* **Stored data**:

@[simp] theorem beginKick_fields (s : State) (cause : KickCause) (ofRequest : Bool) :
    (beginKick s cause ofRequest).bi.laSel = s.bi.laSel ∧ (beginKick s cause ofRequest).bi.bagFit = s.bi.bagFit ∧
    (beginKick s cause ofRequest).bi.inReset = s.bi.inReset ∧
    (beginKick s cause ofRequest).bi.reqProducer = s.bi.reqProducer ∧
    (beginKick s cause ofRequest).bi.evtConsumer = s.bi.evtConsumer ∧
    (beginKick s cause ofRequest).bi.journalExport = s.bi.journalExport ∧
    (beginKick s cause ofRequest).bi.noticeMask = s.bi.noticeMask ∧
    (beginKick s cause ofRequest).bi.receiptFill = s.bi.receiptFill ∧
    (beginKick s cause ofRequest).bi.pageTable = s.bi.pageTable ∧
    (beginKick s cause ofRequest).bi.refusedCount = s.bi.refusedCount ∧
    (beginKick s cause ofRequest).bi.lastRefused = s.bi.lastRefused ∧
    (beginKick s cause ofRequest).bi.setupSpan = s.bi.setupSpan ∧
    (beginKick s cause ofRequest).bi.opened = s.bi.opened ∧
    (beginKick s cause ofRequest).bi.hostStall = s.bi.hostStall ∧
    (beginKick s cause ofRequest).bi.burstGranted = s.bi.burstGranted ∧
    (beginKick s cause ofRequest).bi.burstRefused = s.bi.burstRefused ∧
    (beginKick s cause ofRequest).bi.waitCount = s.bi.waitCount ∧
    (beginKick s cause ofRequest).bi.engine = s.bi.engine ∧ (beginKick s cause ofRequest).bi.readData = s.bi.readData := by
  unfold beginKick
  (repeat' split) <;> simp

@[simp] theorem kickWidthExpired_keeps (s : State) :
    (kickWidthExpired s).bi = s.bi ∧ (kickWidthExpired s).re = s.re ∧ (kickWidthExpired s).nu = s.nu ∧
    (kickWidthExpired s).lu = s.lu ∧ (kickWidthExpired s).pwu = s.pwu ∧ (kickWidthExpired s).bwu = s.bwu ∧
    (kickWidthExpired s).su = s.su ∧ (kickWidthExpired s).ctu = s.ctu ∧ (kickWidthExpired s).pu = s.pu ∧
    (kickWidthExpired s).ju = s.ju ∧ (kickWidthExpired s).mem = s.mem ∧ (kickWidthExpired s).free = s.free ∧
    (kickWidthExpired s).pending = s.pending := by
  unfold kickWidthExpired
  simp

@[simp] theorem kickConfirmExpired_keeps (s : State) :
    (kickConfirmExpired s).re = s.re ∧ (kickConfirmExpired s).lu = s.lu ∧ (kickConfirmExpired s).pwu = s.pwu ∧
    (kickConfirmExpired s).bwu = s.bwu ∧ (kickConfirmExpired s).ctu = s.ctu ∧ (kickConfirmExpired s).pu = s.pu ∧
    (kickConfirmExpired s).ju = s.ju ∧ (kickConfirmExpired s).mem = s.mem ∧ (kickConfirmExpired s).free = s.free ∧
    (kickConfirmExpired s).pending = s.pending := by
  unfold kickConfirmExpired
  (repeat' split) <;> simp

@[simp] theorem askTuEvent_keeps (s : State) :
    (askTuEvent s).re = s.re ∧ (askTuEvent s).nu = s.nu ∧ (askTuEvent s).lu = s.lu ∧ (askTuEvent s).pwu = s.pwu ∧
    (askTuEvent s).bwu = s.bwu ∧ (askTuEvent s).su = s.su ∧ (askTuEvent s).ctu = s.ctu ∧ (askTuEvent s).tu = s.tu ∧
    (askTuEvent s).pu = s.pu ∧ (askTuEvent s).ju = s.ju ∧ (askTuEvent s).mem = s.mem ∧ (askTuEvent s).free = s.free ∧
    (askTuEvent s).pending = s.pending := by
  unfold askTuEvent
  (repeat' split) <;> simp

@[simp] theorem askTuEvent_fields (s : State) :
    (askTuEvent s).bi.laSel = s.bi.laSel ∧ (askTuEvent s).bi.bagFit = s.bi.bagFit ∧
    (askTuEvent s).bi.inReset = s.bi.inReset ∧ (askTuEvent s).bi.reqProducer = s.bi.reqProducer ∧
    (askTuEvent s).bi.evtConsumer = s.bi.evtConsumer ∧ (askTuEvent s).bi.journalExport = s.bi.journalExport ∧
    (askTuEvent s).bi.noticeMask = s.bi.noticeMask ∧ (askTuEvent s).bi.receiptFill = s.bi.receiptFill ∧
    (askTuEvent s).bi.pageTable = s.bi.pageTable ∧ (askTuEvent s).bi.refusedCount = s.bi.refusedCount ∧
    (askTuEvent s).bi.lastRefused = s.bi.lastRefused ∧ (askTuEvent s).bi.setupSpan = s.bi.setupSpan ∧
    (askTuEvent s).bi.opened = s.bi.opened ∧ (askTuEvent s).bi.hostStall = s.bi.hostStall ∧
    (askTuEvent s).bi.burstGranted = s.bi.burstGranted ∧ (askTuEvent s).bi.burstRefused = s.bi.burstRefused ∧
    (askTuEvent s).bi.waitCount = s.bi.waitCount ∧ (askTuEvent s).bi.engine = s.bi.engine ∧
    (askTuEvent s).bi.readData = s.bi.readData := by
  unfold askTuEvent
  (repeat' split) <;> simp

@[simp] theorem enterOpen_keeps (s : State) (forced : Bool) :
    (enterOpen s forced).re = s.re ∧ (enterOpen s forced).lu = s.lu ∧ (enterOpen s forced).pwu = s.pwu ∧
    (enterOpen s forced).bwu = s.bwu ∧ (enterOpen s forced).ctu = s.ctu ∧ (enterOpen s forced).pu = s.pu ∧
    (enterOpen s forced).ju = s.ju ∧ (enterOpen s forced).mem = s.mem ∧ (enterOpen s forced).free = s.free ∧
    (enterOpen s forced).pending = s.pending := by
  unfold enterOpen
  simp

@[simp] theorem enterOpen_fields (s : State) (forced : Bool) :
    (enterOpen s forced).bi.laSel = s.bi.laSel ∧ (enterOpen s forced).bi.bagFit = s.bi.bagFit ∧
    (enterOpen s forced).bi.inReset = s.bi.inReset ∧ (enterOpen s forced).bi.reqProducer = s.bi.reqProducer ∧
    (enterOpen s forced).bi.evtConsumer = s.bi.evtConsumer ∧
    (enterOpen s forced).bi.journalExport = s.bi.journalExport ∧
    (enterOpen s forced).bi.noticeMask = s.bi.noticeMask ∧ (enterOpen s forced).bi.receiptFill = s.bi.receiptFill ∧
    (enterOpen s forced).bi.pageTable = s.bi.pageTable ∧ (enterOpen s forced).bi.refusedCount = s.bi.refusedCount ∧
    (enterOpen s forced).bi.lastRefused = s.bi.lastRefused ∧ (enterOpen s forced).bi.setupSpan = s.bi.setupSpan ∧
    (enterOpen s forced).bi.opened = s.bi.opened ∧ (enterOpen s forced).bi.hostStall = s.bi.hostStall ∧
    (enterOpen s forced).bi.burstGranted = s.bi.burstGranted ∧
    (enterOpen s forced).bi.burstRefused = s.bi.burstRefused ∧ (enterOpen s forced).bi.waitCount = s.bi.waitCount ∧
    (enterOpen s forced).bi.engine = s.bi.engine ∧ (enterOpen s forced).bi.readData = s.bi.readData ∧
    (enterOpen s forced).nu.producer = s.nu.producer ∧ (enterOpen s forced).nu.reserved = s.nu.reserved ∧
    (enterOpen s forced).nu.attn = s.nu.attn ∧ (enterOpen s forced).su.header = s.su.header ∧
    (enterOpen s forced).su.lines = s.su.lines ∧ (enterOpen s forced).su.tenders = s.su.tenders ∧
    (enterOpen s forced).su.nextNumber = s.su.nextNumber ∧ (enterOpen s forced).su.event = s.su.event ∧
    (enterOpen s forced).su.claim = s.su.claim ∧ (enterOpen s forced).su.finished = s.su.finished := by
  unfold enterOpen
  simp

@[simp] theorem forcedOpening_keeps (s : State) :
    (forcedOpening s).re = s.re ∧ (forcedOpening s).lu = s.lu ∧ (forcedOpening s).pwu = s.pwu ∧
    (forcedOpening s).bwu = s.bwu ∧ (forcedOpening s).ctu = s.ctu ∧ (forcedOpening s).pu = s.pu ∧
    (forcedOpening s).mem = s.mem ∧ (forcedOpening s).free = s.free ∧ (forcedOpening s).pending = s.pending := by
  unfold forcedOpening
  dsimp only
  simp

@[simp] theorem forcedOpening_fields (s : State) :
    (forcedOpening s).bi.laSel = s.bi.laSel ∧ (forcedOpening s).bi.bagFit = s.bi.bagFit ∧
    (forcedOpening s).bi.inReset = s.bi.inReset ∧ (forcedOpening s).bi.reqProducer = s.bi.reqProducer ∧
    (forcedOpening s).bi.evtConsumer = s.bi.evtConsumer ∧ (forcedOpening s).bi.journalExport = s.bi.journalExport ∧
    (forcedOpening s).bi.noticeMask = s.bi.noticeMask ∧ (forcedOpening s).bi.receiptFill = s.bi.receiptFill ∧
    (forcedOpening s).bi.pageTable = s.bi.pageTable ∧ (forcedOpening s).bi.refusedCount = s.bi.refusedCount ∧
    (forcedOpening s).bi.lastRefused = s.bi.lastRefused ∧ (forcedOpening s).bi.setupSpan = s.bi.setupSpan ∧
    (forcedOpening s).bi.opened = s.bi.opened ∧ (forcedOpening s).bi.hostStall = s.bi.hostStall ∧
    (forcedOpening s).bi.burstGranted = s.bi.burstGranted ∧ (forcedOpening s).bi.burstRefused = s.bi.burstRefused ∧
    (forcedOpening s).bi.waitCount = s.bi.waitCount ∧ (forcedOpening s).bi.engine = s.bi.engine ∧
    (forcedOpening s).bi.readData = s.bi.readData ∧ (forcedOpening s).nu.producer = s.nu.producer ∧
    (forcedOpening s).nu.reserved = s.nu.reserved ∧ (forcedOpening s).nu.attn = s.nu.attn ∧
    (forcedOpening s).su.header = s.su.header ∧ (forcedOpening s).su.lines = s.su.lines ∧
    (forcedOpening s).su.tenders = s.su.tenders ∧ (forcedOpening s).su.nextNumber = s.su.nextNumber ∧
    (forcedOpening s).su.event = s.su.event ∧ (forcedOpening s).su.claim = s.su.claim ∧
    (forcedOpening s).su.finished = s.su.finished := by
  unfold forcedOpening
  dsimp only
  simp

@[simp] theorem drawerShut_keeps (s : State) :
    (drawerShut s).re = s.re ∧ (drawerShut s).lu = s.lu ∧ (drawerShut s).pwu = s.pwu ∧ (drawerShut s).bwu = s.bwu ∧
    (drawerShut s).ctu = s.ctu ∧ (drawerShut s).pu = s.pu ∧ (drawerShut s).ju = s.ju ∧ (drawerShut s).mem = s.mem ∧
    (drawerShut s).free = s.free ∧ (drawerShut s).pending = s.pending := by
  unfold drawerShut
  simp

* **WHAT IS REQUIRED**:
Beginning with the first line above, could you copy every line exactly, up to and including the one with "(kickConfirmExpired s).re = s.re"?

* **YOUR RESPONSE**:
@[simp] theorem beginKick_fields (s : State) (cause : KickCause) (ofRequest : Bool) :
    (beginKick s cause ofRequest).bi.laSel = s.bi.laSel ∧ (beginKick s cause ofRequest).bi.bagFit = s.bi.bagFit ∧
    (beginKick s cause ofRequest).bi.inReset = s.bi.inReset ∧
    (beginKick s cause ofRequest).bi.reqProducer = s.bi.reqProducer ∧
    (beginKick s cause ofRequest).bi.evtConsumer = s.bi.evtConsumer ∧
    (beginKick s cause ofRequest).bi.journalExport = s.bi.journalExport ∧
    (beginKick s cause ofRequest).bi.noticeMask = s.bi.noticeMask ∧
    (beginKick s cause ofRequest).bi.receiptFill = s.bi.receiptFill ∧
    (beginKick s cause ofRequest).bi.pageTable = s.bi.pageTable ∧
    (beginKick s cause ofRequest).bi.refusedCount = s.bi.refusedCount ∧
    (beginKick s cause ofRequest).bi.lastRefused = s.bi.lastRefused ∧
    (beginKick s cause ofRequest).bi.setupSpan = s.bi.setupSpan ∧
    (beginKick s cause ofRequest).bi.opened = s.bi.opened ∧
    (beginKick s cause ofRequest).bi.hostStall = s.bi.hostStall ∧
    (beginKick s cause ofRequest).bi.burstGranted = s.bi.burstGranted ∧
    (beginKick s cause ofRequest).bi.burstRefused = s.bi.burstRefused ∧
    (beginKick s cause ofRequest).bi.waitCount = s.bi.waitCount ∧
    (beginKick s cause ofRequest).bi.engine = s.bi.engine ∧ (beginKick s cause ofRequest).bi.readData = s.bi.readData := by
  unfold beginKick
  (repeat' split) <;> simp

@[simp] theorem kickWidthExpired_keeps (s : State) :
    (kickWidthExpired s).bi = s.bi ∧ (kickWidthExpired s).re = s.re ∧ (kickWidthExpired s).nu = s.nu ∧
    (kickWidthExpired s).lu = s.lu ∧ (kickWidthExpired s).pwu = s.pwu ∧ (kickWidthExpired s).bwu = s.bwu ∧
    (kickWidthExpired s).su = s.su ∧ (kickWidthExpired s).ctu = s.ctu ∧ (kickWidthExpired s).pu = s.pu ∧
    (kickWidthExpired s).ju = s.ju ∧ (kickWidthExpired s).mem = s.mem ∧ (kickWidthExpired s).free = s.free ∧
    (kickWidthExpired s).pending = s.pending := by
  unfold kickWidthExpired
  simp

@[simp] theorem kickConfirmExpired_keeps (s : State) :
    (kickConfirmExpired s).re = s.re ∧ (kickConfirmExpired s).lu = s.lu ∧ (kickConfirmExpired s).pwu = s.pwu ∧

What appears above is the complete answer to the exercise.